Something we always find pleasing is when a club’s change kit follows the style of the primary strip – for example, Arsenal with contrasting sleeves, Queens Park Rangers in hoops or Chelsea with socks in a different colour to their shirts and shorts.


For Barcelona, the 2013-14 second kit ticked that box, while supporters will also have approved of the fact that it was style like the Senyera flag of Catalunya.
During the season, it was worn with all four possible combinations of change shorts and socks.
On October 19, yellow shorts and socks (featuring a vertical Senyera on the back – these were the back-up set from the 2012-13 black third kit) were used at Osasuna. Then, four days later, the shirt’s only outing in the Champions League – with a yellow panel on the back for number legibility – was away to Milan, with the change shorts again called upon.
The trip to Atlético Madrid in January saw the alternative socks used with the red shorts – when the clubs played in the Supercopa de España in August, Barça had played in the default away kit. Then, in the Champions League knockout stages, Uefa would mandate that Barcelona played in the black third strip, carried over for such an eventuality.

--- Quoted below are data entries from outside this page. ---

-- ==== Sys2Proof/Tests/Slice0.lean ====
section
/-! SUPPORT. Tests of the model: the worked examples of the spec, ill-formed commands that every check refuses, and
for every obligation with hypotheses a state and operands that meet the hypotheses of each of its clauses. -/

namespace Sys2Proof.Tests

set_option Elab.async false

open Sys2Proof Sys2Proof.Machine

/-- A state with some fields written. -/
def put (s : State) (l : List (Fld × Nat)) : State := l.foldl (fun s x => s.wr x.1 x.2) s

/-- A device in full service: booted, every die joined, the link up, node 1 and lead of its copse; plot 0 bound with an
array, engines, a bank, one extent, cores and ports; ring 0 of it enabled and running. -/
def up : State :=
  put { State.reset with
    glob := { poweredOn := true, perstLow := false }
    sec := { booted := true, extension := true }
    pcie := { answering := true, vfEnable := true, numVfs := 63 }
    faults := { started := true }
    mgr := { managerNode := some 0 }
    power := { dies := (List.range 16).map (fun d => (d, { supplyOn := true, targetMv := 450 })) }
    slabs := [(1, { base := 16, owner := ownDEVICE }), (2, { base := 32, owner := ownPEER, peerNode := 2 }),
      (3, { base := 48, owner := ownHOST })]
    plots := [(0, { handles := (List.range 5).map (fun h => (h + 1, { addr := 4096 * h, rows := 1, cols := 4, fmt := 0xE, valid := true }))
      ++ (List.range 5).map (fun h => (h + 6, { addr := 65536 + 4096 * h, rows := 1, cols := 4, fmt := 0xB, valid := true }))
      ++ (List.range 5).map (fun h => (h + 11, { addr := 131072 + 4096 * h, rows := 1, cols := 64, fmt := 0xE, valid := true }))
      ++ (List.range 5).map (fun h => (h + 16, { addr := 196608 + 4096 * h, rows := 1, cols := 1, fmt := 0xE, valid := true }))
      ++ [(21, { addr := 262144, rows := 1, cols := 4, fmt := 0xD, valid := true }), (22, { addr := 266240, rows := 1, cols := 4, fmt := 9, valid := true })] })] }
    [(CTL_BRINGUP_STS.PHASE, 3), (STS_INSERVICE.GROVE, 0xFFFF), (STS_INSERVICE.STACKS, 0xFFFF), (STS_PCIE_LINK.UP, 1),
     (CTL_CORE_STS.RUNNING, 15), (STS_MGT_ROLE.ROLE, 1), (STS_MGT_ROLE.NODE, 1), (STS_MGT_ROLE.LEAD, 1),
     (CLK_STATUS.PCIE_LOCK, 1), (CLK_STATUS.HBM_LOCK, 15), (CLK_STATUS.SERDES_LOCK, 255), (CLK_STATUS.MGT_LOCK, 1),
     (CLK_STATUS.AUX_LOCK, 1), (PLOT_STS.STATE 0, plotBOUND), (PLOT_ARRAYS_LO.ARRAYS_LO 0, 1), (PLOT_VE_LO.VE_LO 0, 15),
     (PLOT_BANKS_LO.BANKS_LO 0 0, 1), (PLOT_HBM_0.EXT_0 0 0, 1), (PLOT_CORES.CORES 0, 3), (PLOT_PORTS.PORTS 0, 1), (PLOT_TAGS.TAGS 0, 16),
     (LNK_PORT_STS.STATE 0, portUP), (RING_CFG.ENABLE 0, 1), (RING_STS.STATE 0, 1), (CLK_SOSC_COUNT_HI.COUNT_HI, 100)]

/-- A descriptor at the head of ring 0, from its opcode, its flags and fields as (byte, value). -/
def desc (op flags : Nat) (l : List (Nat × Nat)) : Entry :=
  { raw := BitVec.ofNat 512 (l.foldl (fun a x => a + x.2 * 2 ^ (8 * x.1)) (op + flags * 256)), stage := 1, member := bit flags 2 }

/-- A state with descriptors fetched into ring 0. -/
def fetched (s : State) (l : List Entry) : State := s.modRing 0 (fun q => { q with entries := l })

theorem takes_of {s : State} {r i op : Nat} {e : Entry}
    (h : s.mayIssue r i op = some e ∧ s.memberStop (s.ringPlot r) e = none ∧ s.ringPlot r < 64) : s.takes r i op e := h
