/-- Raw device address and byte count that an access touches. -/
def Acc.raw (x : Acc) (wins : FMap Word) : Nat × Nat :=
  match x.loc with
  | .pad b _ w off => if w = 0 then (x.dev, x.size) else let p := rawSpan (descOf wins x.loc) w off x.size; (b + p.1, p.2)
  | _ => (x.dev, x.size)

/-- The value of element i of a scratchpad's bytes read through a descriptor (R60-R66), scale
applied, given a reader of bytes. -/
def elemValue (rd : Nat → Byte) (base : Nat) (desc : Word) (i : Nat) : Num :=
  let fmt := wFmt desc
  let p := elemBits fmt i
  let raw := leVal ((span (base + p.1 / 8) ((p.2 - 1) / 8 + 1 - p.1 / 8)).map rd)
  let x := decodeElem fmt ((raw >>> (p.1 % 8)) % 2 ^ fmtWidth fmt)
  if wBlk desc = 0 then x else scaleBy (rd (base + wBase desc + i / wBlk desc)).toNat x

/-- The raw bits of element i. -/
def elemRaw (rd : Nat → Byte) (base : Nat) (desc : Word) (i : Nat) : Nat :=
  let p := elemBits (wFmt desc) i
  (leVal ((span (base + p.1 / 8) ((p.2 - 1) / 8 + 1 - p.1 / 8)).map rd) >>> (p.1 % 8)) % 2 ^ fmtWidth (wFmt desc)

/-- Masked bytes that hold `w` bits `x` from raw bit `lo` of a scratchpad (R63, R68). -/
def maskedBits (base lo w x : Nat) : List (Nat × Byte × Byte) :=
  let n := (lo % 8 + w - 1) / 8 + 1
  let m := (2 ^ w - 1) <<< (lo % 8)
  let v := (x % 2 ^ w) <<< (lo % 8)
  (span 0 n).map fun i => (base + lo / 8 + i, BitVec.ofNat 8 (m >>> (8 * i)), BitVec.ofNat 8 (v >>> (8 * i)))

/-- Masked bytes of a raw store. -/
def maskedBytes (a : Nat) (bs : List Byte) : List (Nat × Byte × Byte) :=
  (bs.zip (span 0 bs.length)).map fun p => (a + p.2, 0xFF#8, p.1)

/-- What a write of a value to element i changes, given a reader for its scale (R68): the element's bits, also where they
overlap the window's own scale array (log 82). -/
def elemWrite (rd : Nat → Byte) (base : Nat) (desc : Word) (rm : Rm) (i : Nat) (x : Num) : List (Nat × Byte × Byte) :=
  let x := if wBlk desc = 0 then x else unscaleBy (rd (base + wBase desc + i / wBlk desc)).toNat x
  maskedBits base (elemBits (wFmt desc) i).1 (fmtWidth (wFmt desc)) (encodeElem (wFmt desc) rm x)

/-- The value a 4-byte slot holds for a reader that takes exact values (R67): an element, or FP32
bits through window 0 and from HBM. -/
def slotNum (rd : Nat → Byte) (wins : FMap Word) (dev : Nat) (l : Loc) : Num :=
  match l with
  | .pad b _ w off =>
    if w = 0 then Num.ofBits (BitVec.ofNat 32 (leVal ((span dev 4).map rd)))
    else elemValue rd b (descOf wins l) (off / 4)
  | _ => Num.ofBits (BitVec.ofNat 32 (leVal ((span dev 4).map rd)))

/-- The 32 bits a load of a 4-byte slot receives (R67). -/
def slot32 (rd : Nat → Byte) (wins : FMap Word) (dev : Nat) (l : Loc) : Lane :=
  match l with
  | .pad b _ w off =>
    if w = 0 then BitVec.ofNat 32 (leVal ((span dev 4).map rd))
    else (elemValue rd b (descOf wins l) (off / 4)).read32
  | _ => BitVec.ofNat 32 (leVal ((span dev 4).map rd))

/-- What a write of 32 bits to a slot changes (R68). -/
def slotWrite (rd : Nat → Byte) (wins : FMap Word) (rm : Rm) (dev : Nat) (l : Loc) (x : Num) : List (Nat × Byte × Byte) :=
  match l with
  | .pad b _ w off =>
    if w = 0 then maskedBytes dev (leBytes 4 (encodeElem 0 rm x))
    else elemWrite rd b (descOf wins l) rm (off / 4) x
  | _ => maskedBytes dev (leBytes 4 (encodeElem 0 rm x))

end Sys2Proof.Machine
end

But there was another mashup too, one that did not involve the switching of shorts or socks.
You’ll note above how there is a yellow-to-red effect on the sleeves and socks, achieved with stripes of varying widths. The red at the end of the sleeves meant that the long-sleeved shirts, as favoured by Gerard Piqué, had red on the forearms – at the time, Fifa’s rules said that a baselayer should match the long-sleeved effect and, for most of the season, red undershirts were worn with the away kit.




However, for the game at Athletic Bilbao – red and white stripes, black shorts and socks – on December 1, referee Juan Martínez Munuera was not fully satisfied with the contrast that the Barcelona change shirts provided, and so he asked that the players wearing baselayers use yellow versions.


Why he didn’t also ask for the yellow shorts and socks to be worn, maximising the contrast, is unknown.
However, Barcelona, undefeated in the league until then, lost 1-0, and the yellow baselayers were not seen again.